La chargée de cours à l’École de travail social de l’UdeM Jacinthe Rivard coordonne la recherche et anime le comité de reconnaissance formé par les cochercheuses. Ce groupe est composé de femmes âgées d’en moyenne 50 ans qui vivent ou ont vécu en situation d’itinérance. Des 20 participantes présentes au départ, douze sont toujours impliquées dans le projet.
L’objectif est de rendre visible l’itinérance au féminin. « L’itinérance telle qu’elle est décrite correspond davantage à une itinérance masculine », expose Mme Rivard. Le travail effectué permet de dresser un portrait de la situation. « Les femmes décrivent les services qu’elles ont reçus et expriment ce qu’elles auraient voulu recevoir, ajoute la chargée de cours. Grâce à ça, on peut imaginer des alternatives pour aider les organismes à s’adapter aux réels besoins des femmes. »
À travers la province
Ce projet de recherche n’est pas exclusif à Montréal. Des entrevues ont été menées en Estrie, en Montérégie, en Mauricie, en Outaouais, à Québec, en Abitibi-Témiscamingue et sur la Côte-Nord. Le comité de reconnaissance est toutefois spécifique à Montréal.
« Nous avons abordé dix thèmes avec les femmes tout au long de nos rencontres, explique l’étudiante à la maîtrise en sociologie à l’UQAM Julie Deslandes. Elles ont discuté sur leur vécu dans la rue, en hébergement, sur les relations interpersonnelles, le travail, etc. Il y avait des thèmes auxquels nous n’avions pas forcément pensé et qu’elles nous ont amenés. » Leurs réflexions ont permis d’adapter les questions d’entrevues destinés aux autres régions, en y ajoutant les thèmes identifiés par les cochercheuses.
Le courage des femmes
L’étudiante à la maîtrise en travail social à l’UdeM Marilou Vinet-Saint-Pierre souligne quant à elle le courage des participantes. « Ce n’est pas facile de se dévoiler et de fouiller dans son passé, mais elles le font car elles jugent que c’est nécessaire, dit-elle. Ces femmes ont une réelle volonté d’agir pour créer un changement social. »

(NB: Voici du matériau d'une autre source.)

/-- Is a port selected for a loopback (R464)? -/
def inLoopback (s : State) (p : Nat) : Bool :=
  s.rd .TST_LB_CTRL_KIND == 1 && s.rd .TST_LB_CTRL_MODE != 0 && s.rd .TST_LB_CTRL_PORT == p

/-- The lanes of a port: four to a quad (R263, R266). -/
def portLanes (s : State) (p : Nat) : List Nat :=
  (List.range (4 * s.portQuads p)).map fun i => 4 * bits (s.portEntry p) 5 0 + i

/-- The equalisation presets from which the lanes of a port train: the CAL_EQ value that is effective now (R287, R446). -/
def loadPresets (s : State) (p : Nat) : State :=
  { s with presets := (s.portLanes p).foldl (fun m l => SMap.set m ⟨l, 0, 0⟩ [] (s.calValue 0x20 l)) s.presets }

/-- A port leaves OFF for TRAINING, where it is enabled and LINKS_EN allows it (R287, R293). -/
def startTraining (s : State) (p : Nat) : State :=
  if s.flag .TWY_PORT_CTRL_ENABLE p ∧ s.flag .TWY_GLB_CTRL_LINKS_EN ∧ s.portState p = pOff ∧ s.portRole p ≠ 0 ∧
      s.isOpen kPort p ∧ !s.inLoopback p then
    (((s.loadPresets p).setPortState p pTraining 0).clearPortCounters p).setLink p Link.init
  else s

/-- A port reaches OFF: what it still holds is discarded, RETRAIN reads 0, and an enable that is pending, or that stands,
takes effect (R293, R294, R295). -/
def portOff (s : State) (p reason : Nat) : State :=
  let again := s.flag .TWY_PORT_STATUS_PENDING_ENABLE p || s.flag .TWY_PORT_CTRL_ENABLE p
  let s := ((s.setPortState p pOff reason).wr .TWY_PORT_CTRL_RETRAIN p 0 0).wr .TWY_PORT_STATUS_PENDING_ENABLE p 0 0
  let s := (s.setLink p Link.init).stopXfers p
  if again then (s.wr .TWY_PORT_CTRL_ENABLE p 0 1).startTraining p else s

/-- A port that is disabled while it trains drains as soon as it reaches a state that DRAINING follows (R293; DEDUCED, assumption
36). -/
def settleEnable (s : State) (p : Nat) (drain : State → State) : State := if s.flag .TWY_PORT_CTRL_ENABLE p then s else drain s

/-- A port starts to drain: an OFF record goes out where it was UP; from another state it has nothing left to complete, and
reaches OFF within 1 µs (R294). -/
def startDraining (s : State) (p : Nat) : State :=
  if s.portState p = pOff ∨ s.portState p = pDraining then s
  else
    let up := s.portUp p
    let s := s.wr .TWY_PORT_STATUS_STATE p 0 pDraining
    if up then s.sendControl p [0x05, 0, 0, 0] else s.setLink p Link.init

/-- A write of TWY_PORT_CTRL.ENABLE (R293, R295, R296): a port that trains goes on to the end of it first, since no way leads from
TRAINING or IDENT to DRAINING (`settleEnable`); a port in a loopback stays OFF and takes it as pending (R464). -/
def writePortEnable (s : State) (p : Nat) (on : Bool) : State :=
  if s.inLoopback p then s.wr .TWY_PORT_STATUS_PENDING_ENABLE p 0 (b2n on)
  else if on then
    if s.portRole p = 0 then s.portConfigError p
    else if s.portState p = pDraining then s.wr .TWY_PORT_STATUS_PENDING_ENABLE p 0 1
    else (s.wr .TWY_PORT_CTRL_ENABLE p 0 1).startTraining p
  else if s.portInUse p then s.portConfigError p
  else
    let s := (s.wr .TWY_PORT_CTRL_ENABLE p 0 0).wr .TWY_PORT_STATUS_PENDING_ENABLE p 0 0
    if s.portState p = pTraining ∨ s.portState p = pIdent then s else s.startDraining p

Pour l’étudiante, l’expérience est bénéfique pour les cochercheuses. « C’est une valorisation importante pour elles, explique-t-elle. En étant dans ce processus, elles acceptent ce qu’elles ont vécu, et deviennent encore plus fortes qu’elles ne le sont déjà. Elles veulent devenir une forme de soutien pour les femmes qui vivent les mêmes difficultés. »
Lysette fait partie des cochercheuses liées au projet. « C’est comme l’endroit où je peux dénoncer des choses qui me sont arrivées : les agissements de la police, le manque d’argent, les violences faites aux femmes, énumère-t-elle. Je me sens mieux quand je sors [de la rencontre] car j’ai sorti tout le “méchant”. Ça me fait un bien énorme de savoir qu’on travaille pour les femmes itinérantes. »
Le colloque du mois de décembre permettra de transmettre les résultats non seulement de l’étude, mais également du processus vécu par ces femmes qui ont accepté d’être cochercheuses. « Nous allons parler au nom des femmes qui n’ont pas droit à la parole, les femmes dans la rue, dans les maisons d’hébergement, précise Lysette. C’est une grande chance qu’on a, une grande opportunité. »
Les participantes souhaitent poursuivre leurs rencontres au-delà de la recherche, qui se terminera en 2018. L’une d’entre elles a d’ailleurs proposé la création du groupe Femmes itinérantes anonymes, qui viserait à assurer la pérennité du projet.